- **SOURCE MATERIAL**
'''

-- ==== Sys2Proof/Machine/Tongs.lean ====
section
/-!
DEFINITION. Rows of embedding tables and the row cache (R217 to R232): how an index resolves, where a row lies at an issue strike, which
version an activity reads, the pools, and the cache's counters.
-/
namespace Sys2Proof.Machine

def tabHash (b : List Byte) (o : Nat) : HashUse :=
  { family := tabFamily b, k1 := BitVec.ofNat 64 (fieldN b o 8), k2 := BitVec.ofNat 64 (fieldN b (o + 8) 8), table := hf1Default }

/-- Row numbers to which index i resolves, none when it is out of range (R218). The rows of component B of a COMPOSED table follow those
of component A, as their slots do (R219). (DEDUCED, unsafe: log entry 60.) -/
def resolveIndex (b : List Byte) (i : Nat) : Option (List Nat) :=
  let h (o n : Nat) : Nat := (hashWords (tabHash b o) [BitVec.ofNat 64 i]).toNat % n
  match tabKind b with
  | 0 => if i < tabRows b then some [i] else none
  | 1 => some [h 0x20 (tabRows b)]
  | _ => some [h 0x20 (tabRows b), tabRows b + h 0x30 (tabRowsB b)]

def isComposed (b : List Byte) : Bool := tabKind b == 2

def embTable (s : State) (id : Nat) : Option EmbTable := s.eng.tables.find? (fun t => t.id == id)

def versionOf (t : EmbTable) (n : Nat) : Option TableVersion := t.versions.find? (fun v => v.number == n)

/-- Change one version of a table. -/
def versionMod (s : State) (id n : Nat) (f : TableVersion → TableVersion) : State :=
  { s with eng := { s.eng with tables := s.eng.tables.map (fun t =>
    if t.id == id then { t with versions := t.versions.map (fun v => if v.number == n then f v else v) } else t) } }

/-- Retired at the issue strike (R223). -/
def retiredBy (v : TableVersion) (issue : Nat) : Bool := match v.retiredAt with
  | some r => decide (r ≤ issue)
  | none => false

/-- ACTIVE at the issue strike. -/
def activeAt (v : TableVersion) (issue : Nat) : Bool := (match v.activeFrom with
  | some a => decide (a ≤ issue)
  | none => false) && !retiredBy v issue

/-- The version a TONGS activity binds: CURRENT at its issue strike, or the one it names (R222). (DEDUCED, unsafe: log entry 36.) -/
def boundVersion (t : EmbTable) (n issue : Nat) : Option TableVersion :=
  if n = 0 then t.versions.find? (fun v => activeAt v issue) else versionOf t n

/-- Group position and slot address of a row for an activity issued at a strike (R219, R239, R240). -/
def rowPlace (s : State) (t : EmbTable) (v : TableVersion) (issue row : Nat) : Nat × Nat :=
  let n := (groupMembers s t.group).length
  if isComposed t.body then (groupPos s t.group, slotAddr t.body v row)
  else
    let home := (row % Nat.max n 1, slotAddr t.body v (row / Nat.max n 1))
    let redirected := match v.redirects.find? (fun r => r.row == row) with
      | some r => (r.member, r.addr.toNat)
      | none => home
    match v.migration with
    | some g =>
      match g.rows.findIdx? (· == row) with
      | some i => if g.installed && decide (issue < g.cutover) then (g.src, g.old.getD i 0) else redirected
      | none => redirected
    | none => redirected

/-- The Tongs engine that serves a slot: the one of the address's stack, and of the module of the same number in the far tier. (DEDUCED, unsafe: log entry 60.) -/
def engineOf (s : State) (a : Nat) : Nat := if a < 2 ^ 40 then nearStack (param s 1) a else (a - farBase) / 2 ^ 12 % 16

/-! ### Elements and pools (R218, R228) -/

/-- Values of a row's elements. -/
def rowValues (b img : List Byte) : List FVal :=
  let ty := tabRowType b
  let w := rowElemBytes ty
  let scale := decodeF (fmtOf 0x10) (fieldN img (tabDim b) 2)
  (List.range (tabDim b)).map (fun e =>
    let x := fieldN img (w * e) w
    if ty = 0x01 then mulVal (ofInt (sint 8 x)) scale else decodeF (fmtOf ty) x)

/-- Values of the vector of an index from its rows' values. -/
def combineRows (b : List Byte) (vs : List (List FVal)) : List FVal :=
  match vs with
  | [x, y] => (x.zip y).map (fun p => if tabCombine b = 1 then mulVal p.1 p.2 else addVal p.1 p.2)
  | x :: _ => x
  | [] => []

/-- Bits below the binary point of a pool word. -/
def poolScale (b : List Byte) : Nat :=
  if isComposed b && tabCombine b == 1 then 1074 else if tabRowType b = 0x11 ∨ tabRowType b = 0x12 then 149 else 24

def poolBytes (b : List Byte) : Nat := if poolScale b = 1074 then 536 else if poolScale b = 149 then 48 else 8

/-- A vector of exact sums with one count and one set of flags (R228). -/
structure Pool where
  key : Nat
  count : Nat
  nan : Bool
  pinf : Bool
  ninf : Bool
  sums : List Int

def Pool.zero (key dim : Nat) : Pool := { key := key, count := 0, nan := false, pinf := false, ninf := false, sums := List.replicate dim 0 }

/-- Add one value to a pool's flags. -/
def Pool.flag (p : Pool) (v : FVal) : Pool :=
  match v with
  | .nan => { p with nan := true }
  | .inf true => { p with ninf := true }
  | .inf false => { p with pinf := true }
  | .fin _ _ _ => p

/-- A value in units of 2^-scale; flagged values add nothing. -/
def fixedOf (scale : Nat) (v : FVal) : Int :=
  match v with
  | .fin n p q => signed n (p * 2 ^ scale / q)
  | _ => 0

/-- One more vector in a pool. -/
def Pool.add (scale : Nat) (p : Pool) (vs : List FVal) : Pool :=
  let q := vs.foldl Pool.flag p
  { q with count := p.count + 1, sums := (p.sums.zip vs).map (fun x => x.1 + fixedOf scale x.2) }

def Pool.join (a b : Pool) : Pool :=
  { a with count := a.count + b.count, nan := a.nan || b.nan, pinf := a.pinf || b.pinf, ninf := a.ninf || b.ninf,
           sums := (a.sums.zip b.sums).map (fun x => x.1 + x.2) }

/-- Change or make the pool of a key, pools in order of key. -/
def poolMod (dim key : Nat) (f : Pool → Pool) (ps : Sparse Pool) : Sparse Pool := sparsePut key (f (sparseGet (Pool.zero key dim) key ps)) ps

/-- Element e of a pool as an accumulator. -/
def Pool.acc (p : Pool) (e : Nat) : Accumulator :=
  { value := p.sums.getD e 0, count := p.count, nanSeen := p.nan, posInf := p.pinf, negInf := p.ninf }

/-- A partial or gradient record: key, count, flags, pool words. -/
def Pool.bytes (bytes : Nat) (p : Pool) : List Byte :=
  leBytes 8 p.key ++ leBytes 4 p.count ++ leBytes 4 (boolNat p.nan + 2 * boolNat p.pinf + 4 * boolNat p.ninf) ++
    p.sums.flatMap (fun x => leBytes bytes (wrapInt (8 * bytes) x))

/-! ### Load (R237, R238, R245) -/

def tongsGet (s : State) (e : Nat) : Tongs := sparseGet Tongs.reset e s.eng.tongs

def tongsMod (s : State) (e : Nat) (f : Tongs → Tongs) : State :=
  { s with eng := { s.eng with tongs := sparseSet Tongs.reset e (f (tongsGet s e)) s.eng.tongs } }

/-- One more access of (table, row). -/
def accessAdd (table row : Nat) : List (Nat × Nat × Nat) → List (Nat × Nat × Nat)
  | [] => [(table, row, 1)]
  | (t, r, n) :: l => if t = table ∧ r = row then (t, r, n + 1) :: l else (t, r, n) :: accessAdd table row l

/-- Engine e serves one record. -/
def tongsServe (s : State) (e table row : Nat) : State :=
  count (tongsMod s e (fun t => { t with current := t.current + 1, access := accessAdd table row t.access })) (columnKey e) 16 1

/-! ### The row cache (R230 to R232) -/

/-- Sets of the cache. -/
def cacheSets (s : State) : Nat := cacheGib s * 2 ^ 30 / Nat.max (param s 7) 1 / 16

/-- (DEDUCED, unsafe: log entry 60.) -/
def cacheSetOf (s : State) (table version row : Nat) : Nat :=
  (hf0 (BitVec.ofNat 64 row) (BitVec.ofNat 64 table) (BitVec.ofNat 64 version)).toNat % Nat.max (cacheSets s) 1

def cacheGet (s : State) (k : Nat) : CacheSet := sparseGet CacheSet.empty k s.eng.cache

def cacheMod (s : State) (k : Nat) (f : CacheSet → CacheSet) : State :=
  { s with eng := { s.eng with cache := sparseSet CacheSet.empty k (f (cacheGet s k)) s.eng.cache } }

/-- Address of a way's row image. -/
def cacheAddr (s : State) (k w : Nat) : Nat := param s 9 + (16 * k + w) * param s 7

/-- Index of the lowest counter, lowest index on ties. -/
def lowestTag (l : List CacheTag) : Nat :=
  let m := (minNat? (l.map (·.count))).getD 0
  (l.findIdx? (fun t => t.count == m)).getD 0

def satByte (n : Nat) : Nat := Nat.min n 255

/-- Rows of a table may be cached: not COMPOSED, and short enough. -/
def cacheable (s : State) (b : List Byte) : Bool := !isComposed b && decide (rowStride b ≤ param s 7) && decide (0 < cacheSets s)

/-- What the cache does with a record to a remote owner: the state, the way that holds the row, and whether a fill is requested. -/
structure CacheOut where
  st : State
  way : Option Nat
  fill : Bool

/-- R232's first four cases. -/
def cacheLook (s : State) (table version row gen : Nat) : CacheOut :=
  let k := cacheSetOf s table version row
  let c := cacheGet s k
  let key := (table, version, row, gen)
  match c.ways.findIdx? (fun t => t.key == some key) with
  | some w =>
    let s1 := cacheMod s k (fun c => { c with ways := listModify c.ways w (fun t => { t with count := satByte (t.count + 1) }) })
    { st := count s1 (columnKey (k % 16)) 17 1, way := some w, fill := false }
  | none =>
    let s0 := count s (columnKey (k % 16)) 18 1
    match c.ghosts.findIdx? (fun t => t.key == some key) with
    | some g =>
      let n := satByte ((c.ghosts.getD g { key := none, count := 0 }).count + 1)
      let low := (minNat? (c.ways.map (·.count))).getD 0
      { st := cacheMod s0 k (fun c => { c with ghosts := listModify c.ghosts g (fun t => { t with count := n }) }), way := none, fill := decide (low < n) }
    | none =>
      { st := cacheMod s0 k (fun c => { c with ghosts := c.ghosts.set (lowestTag c.ghosts) { key := some key, count := 1 } }), way := none, fill := false }

/-- Every counter shifts right by 1. -/
def decaySet (c : CacheSet) : CacheSet :=
  { ways := c.ways.map (fun t => { t with count := t.count / 2 }), ghosts := c.ghosts.map (fun t => { t with count := t.count / 2 }) }

/-- R232: at a heat boundary that is a multiple of DECAY_HEATS heats. -/
def execRowCacheDecay (s : State) : Host.Outcome State Fault Refusal :=
  .next (if isBoundary (now s) && heatOf (now s) % Nat.max (param s 8) 1 == 0 then
    { s with eng := { s.eng with cache := (s.eng.cache.map (fun e => (e.1, decaySet e.2))).filter (fun e => e.2 != CacheSet.empty) } }
  else s)

/-- Device number of a group position. -/
def memberAt (s : State) (t : EmbTable) (p : Nat) : Nat := (groupMembers s t.group).getD p 0

/-- R232: the owner answers a fill request with the row's image and GEN; a row it does not own, or cannot read, is not answered. -/
def fillRequest (source table version row : Nat) (s : State) : State :=
  match embTable s table with
  | none => s
  | some t =>
    match versionOf t version with
    | none => s
    | some v =>
      let (p, a) := rowPlace s t v (now s) row
      if p ≠ groupPos s t.group || isComposed t.body then s
      else
        let r := memRead s a (rowStride t.body)
        match r.bad with
        | some _ => r.st
        | none => sendTo r.st [memberAt r.st t source] 5 (.cacheReply table version row v.gen r.bytes)

/-- R232. -/
def execRowCacheFillRequest (source table version row : Nat) (s : State) : Host.Outcome State Fault Refusal :=
  .next (fillRequest source table version row s)

/-- A fill reply whose GEN is current goes into the way with the lowest counter, which takes the ghost's tag and counter (R232). (DEDUCED, unsafe: log entry 60.) -/
def fillReply (table version row gen : Nat) (image : List Byte) (s : State) : State :=
  match (embTable s table).bind (fun t => (versionOf t version).map (fun v => (t, v))) with
  | none => s
  | some (t, v) =>
    if v.gen ≠ gen || !cacheable s t.body then s
    else
      let k := cacheSetOf s table version row
      let c := cacheGet s k
      match c.ghosts.find? (fun g => g.key == some (table, version, row, gen)) with
      | none => s
      | some g =>
        let w := lowestTag c.ways
        let s1 := cacheMod s k (fun c => { c with ways := c.ways.set w g })
        count (memWrite s1 (cacheAddr s k w) (slice image 0 (rowStride t.body))) (columnKey (k % 16)) 19 1

/-- R232. -/
def execRowCacheFillReply (table version row gen : Nat) (image : List Byte) (s : State) : Host.Outcome State Fault Refusal :=
  .next (fillReply table version row gen image s)

end Sys2Proof.Machine
end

'''

- **ASSIGNMENT**
Check each line above for the word "sparseSet" and give the number of lines that have it, nothing else.

- **EXPECTED OUTPUT**
2